Sunday, February 12, 2006

Up and unhappy about it

It's 6:30 am, I've been up since 3:30 am, and the snow is blowing sideways onto the streets of Crimson. The big nor'easter is here.

My eyes popped open three hours ago and I can't fall asleep again. For some reason, I got it into my head last year that megadoses of vitamin C can cause insomnia (true? no se, padre), so I could blame the bottle of orange juice and two Clementines I had before going to sleep at 11:30.

Man, it's really horrible outside. The sky's getting lighter -- think a shift from dark gray to a kind of dirty periwinkle -- and now I can see how much snow is moving through the air. (A lot.)

My waking up could have been caused by the snow removal trucks going by in the wee hours, scraping the street free of the white stuff. Loud. It would be nice if we could just say, "Hey, you know, it's fricking snowing bricks out there, so just stay in your house, okay? 'Cause you know those snow removal trucks wake hk up at the ungodly hour of 3:30 am. Not to mention having those poor snow removal guys actually out there at the ungodly hour of 3:30 am. Let's just skip the removal, stay tight until the snow stops blowing a foot an hour, and then deal with it. Huh? Whaddya think?"

It could also be dehydration (I'm somewhat convinced that I'm developing diabetes, I'm so goddamn thirsty all the time these days).

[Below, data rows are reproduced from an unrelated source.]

/-! The accesses and the shared operations go past the prepended events. -/

@[simp] theorem prepend_lineWrite (l : OutLine) (b : Bool) :
    (s.prepend g).lineWrite l b = (s.lineWrite l b).prepend g := by
  cases l <;> simp [State.prepend, State.lineWrite]
@[simp] theorem prepend_readReq : (s.prepend g).readReq = s.readReq.prepend g := by
  simp [State.prepend, State.readReq, State.reqBit]
@[simp] theorem prepend_readClock : (s.prepend g).readClock = s.readClock.prepend g := by
  simp [State.prepend, State.readClock, State.clockNow]
@[simp] theorem prepend_delay (n : Nat) : (s.prepend g).delay n = (s.delay n).prepend g := by
  simp [State.prepend, State.delay]
@[simp] theorem prepend_writePhase (p : SeqCode) : (s.prepend g).writePhase p = (s.writePhase p).prepend g := by
  simp [State.prepend, State.writePhase]
@[simp] theorem prepend_writeRequested (b : Bool) :
    (s.prepend g).writeRequested b = (s.writeRequested b).prepend g := by
  simp [State.prepend, State.writeRequested]
@[simp] theorem prepend_writeLastSensor (now : Ms) :
    (s.prepend g).writeLastSensor now = (s.writeLastSensor now).prepend g := by
  simp [State.prepend, State.writeLastSensor]
@[simp] theorem prepend_writeLastAct (now : Ms) :
    (s.prepend g).writeLastAct now = (s.writeLastAct now).prepend g := by
  simp [State.prepend, State.writeLastAct]
@[simp] theorem prepend_clearControl : (s.prepend g).clearControl = s.clearControl.prepend g := by
  simp [State.prepend, clearControl_eq]
@[simp] theorem prepend_begin : (s.prepend g).begin = s.begin.prepend g := by
  simp [State.prepend, begin_eq]
@[simp] theorem prepend_csAssert : (s.prepend g).csAssert = s.csAssert.prepend g := by
  simp [State.prepend, csAssert_eq]
@[simp] theorem prepend_clkHi : (s.prepend g).clkHi = s.clkHi.prepend g := by
  simp [State.prepend, clkHi_eq]
@[simp] theorem prepend_csRelease : (s.prepend g).csRelease = s.csRelease.prepend g := by
  simp [State.prepend, csRelease_eq]
@[simp] theorem prepend_transaction : (s.prepend g).transaction = s.transaction.prepend g := by
  simp [State.prepend, transaction_eq]
@[simp] theorem prepend_actPulse : (s.prepend g).actPulse = s.actPulse.prepend g := by
  simp [State.prepend, actPulse_eq]

@[simp] theorem prepend_sample : (s.prepend g).sample = s.sample.prepend g := by
  obtain h | h := Nat.lt_or_ge s.bitcnt.toNat 16
  · rw [sample_eq s h, sample_eq (s.prepend g) h]
    simp [State.prepend, State.dataBit]
  · rw [sample_eq_of_le s h, sample_eq_of_le (s.prepend g) h]
    simp [State.prepend, State.dataBit]

@[simp] theorem prepend_clkLo : (s.prepend g).clkLo = s.clkLo.prepend g := by
  obtain h | h : s.bitcnt.toNat < 31 ∨ s.bitcnt.toNat = 31 := by omega
  · rw [clkLo_eq s h, clkLo_eq (s.prepend g) h]
    by_cases h15 : s.bitcnt.toNat = 15 <;> simp [State.prepend, h15]
  · rw [clkLo_eq_of_31 s h, clkLo_eq_of_31 (s.prepend g) h]
    by_cases h16 : (Config.freeBitcnt s.env.draws).toNat = 16 <;> simp [State.prepend, h16]

@[simp] theorem prepend_roundReading : (s.prepend g).roundReading = s.roundReading.prepend g := by
  cases h : s.reading with
  | fault => rw [roundReading_fault s h, roundReading_fault (s.prepend g) h]; rfl
  | temp q => rw [roundReading_temp s q h, roundReading_temp (s.prepend g) q h]; rfl

@[simp] theorem prepend_finishPoll : (s.prepend g).finishPoll = s.finishPoll.prepend g := by
  cases h : decodeSample s.shreg with
  | fault => rw [finishPoll_fault s h, finishPoll_fault (s.prepend g) h]; simp [State.prepend]
  | temp q => rw [finishPoll_temp s q h, finishPoll_temp (s.prepend g) q h]; simp [State.prepend]

@[simp] theorem prepend_serviceActuator (now : Ms) :
    (s.prepend g).serviceActuator now = (s.serviceActuator now).prepend g := by
  cases h : s.actuatorRequested with
  | false => simp [serviceActuator_idle, h]
  | true => simp [serviceActuator_pulse, h]

@[simp] theorem prepend_checkActuator : (s.prepend g).checkActuator = s.checkActuator.prepend g := by
  simp only [State.checkActuator, prepend_clockNow, prepend_lastAct, prepend_cfg, prepend_readClock]
  split
  · exact prepend_serviceActuator _ g _
  · rfl

@[simp] theorem prepend_readRaw : (s.prepend g).readRaw = onNext s.readRaw (fun t => .next (t.prepend g)) := by
  cases h : s.plCfg <;> simp [State.readRaw, h]

/-- An operation goes past events put in front of its history, refusals included. -/
theorem exec_prepend (i : Instr) :
    exec i (s.prepend g) = onNext (exec i s) (fun t => .next (t.prepend g)) := by
  cases i with
  | clStart => simp [exec, execClStart, State.startTimers]
  | clSensor =>
    simp only [exec, execClSensor, prepend_clockNow, prepend_lastSensor, prepend_cfg, prepend_readClock,
      prepend_writeLastSensor, prepend_readRaw, prepend_writePhase]
    split
    · cases (s.readClock.writeLastSensor s.clockNow).readRaw <;> simp [onNext]
    · rfl
  | plReadraw => exact prepend_readRaw s g
  | clInput => simp [exec, execClInput]
  | clAct => simp [exec, execClAct]
  | clIdle => simp [exec, execClIdle]
  | plBegin => simp [exec, execPlBegin]
  | plCsassert => simp [exec, execPlCsassert]
  | plClkhi => simp [exec, execPlClkhi]
  | plSample => simp [exec, execPlSample]
  | plClklo => simp [exec, execPlClklo]
  | plCsrelease => simp [exec, execPlCsrelease]
  | tdRound => simp [exec, execTdRound]
  | adPulse => simp [exec, execAdPulse]
  | tdDecode | tdClamp | rawFault | rawTemp => rfl

/-- Settles O44: from an empty history the operation makes the new events alone, and any history goes in front. -/
theorem historyGrowsAndIsNeverRead : Obligations.HistoryGrowsAndIsNeverRead := by
  intro i s t h hx
  have hpre := exec_prepend { s with hist := [] } s.hist i
  rw [show State.prepend { s with hist := [] } s.hist = s by simp [State.prepend], hx] at hpre
  obtain ⟨u, hu, ht⟩ := onNext_eq_next hpre.symm
  cases ht
  refine ⟨u.hist, rfl, ?_⟩
  have hpre' := exec_prepend { s with hist := [] } h i
  rw [hu] at hpre'
  simpa [State.prepend] using hpre'

end Sys2Proof.Machine
end

section
/-! The word that a scripted sensor sends (R57, R61, R110). -/

namespace Sys2Proof.Machine
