-- ==== Sys2Proof/Machine/Rational.lean ====
section
/-! DEFINITION. The rules' own rational forms over ℚ: real (R43), real64 (R47) and encodeQ (R69). The machine computes
with exact pairs of integers instead (Machine/Exact.lean); statements compare the two. -/

namespace Sys2Proof.Machine

/-- The rational that a magnitude denotes. -/
def Magnitude.toRat (m : Magnitude) : ℚ := (m.num : ℚ) * 2 ^ m.exp

/-- The rational that an exact number denotes. -/
def Exact.toRat (v : Exact) : ℚ := (v.num : ℚ) * 2 ^ v.exp

/-- real(h), as R43 writes it; meant for finite patterns. -/
def real (h : Sbfp) : ℚ :=
  if sbfpExp h = 0 then
    (-1) ^ (sbfpSign h).toNat * ((sbfpFrac h).toNat / 2 ^ 10) * 2 ^ ((1 : ℤ) - 15)
  else
    (-1) ^ (sbfpSign h).toNat * (1 + (sbfpFrac h).toNat / 2 ^ 10) * 2 ^ (((sbfpExp h).toNat : ℤ) - 15)

/-- real64(d), as R47 writes it; meant for finite patterns. -/
def real64 (d : Binary64) : ℚ :=
  if binary64Exp d = 0 then
    (-1) ^ (binary64Sign d).toNat * (binary64Frac d).toNat * 2 ^ (-1074 : ℤ)
  else
    (-1) ^ (binary64Sign d).toNat * (1 + (binary64Frac d).toNat / 2 ^ 52)
      * 2 ^ (((binary64Exp d).toNat : ℤ) - 1023)

/-- encodeQ(v), as R69 writes it: saturate, denormal or zero, else truncate the fraction at the exponent E with
2^E ≤ |v| < 2^(E+1). -/
def encodeQ (v : ℚ) : Sbfp :=
  if 2 ^ 16 ≤ |v| then pack (if v < 0 then 1 else 0) 31 0
  else if |v| < 2 ^ (-14 : ℤ) then pack (if v < 0 then 1 else 0) 0 (BitVec.ofNat 10 ⌊|v| * 2 ^ 24⌋₊)
  else
    pack (if v < 0 then 1 else 0) (BitVec.ofInt 5 (Int.log 2 |v| + 15))
      (BitVec.ofNat 10 ⌊(|v| / 2 ^ Int.log 2 |v| - 1) * 2 ^ 10⌋₊)

end Sys2Proof.Machine
end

Or, it could be that I'm bothered by something. Fulfilling some sort of cliche, I've had sleepless nights caused by romantic anguish (most recently by a disappointing performance by Not-Gay Boyfriend), but I'm not in any sort of trouble with that tonight. If I'm bothered by anything, it's by the mediation program, I guess. Small things in the past week have made me feel rather unappreciated. Things that probably wouldn't bother me if I weren't still sort of run down and unhealthy. Like, feeling that one of the people I work with is getting more respect and recognition for the work she does than I do. And feeling like I'm not that good at mediation. And feeling like I'm forgettable, even though I'm one of the flipping Board members. And feeling like I'm just sort of taken for granted.

I don't know. It could all be in my head. I'm just so frickin' tired, physically, and little, possibly imagined slights are getting to me. I just feel so incompetent about making decisions, handling people, training, everything.

Sigh. I guess I'll try to catch an hour and a half of sleep before mediation training starts again.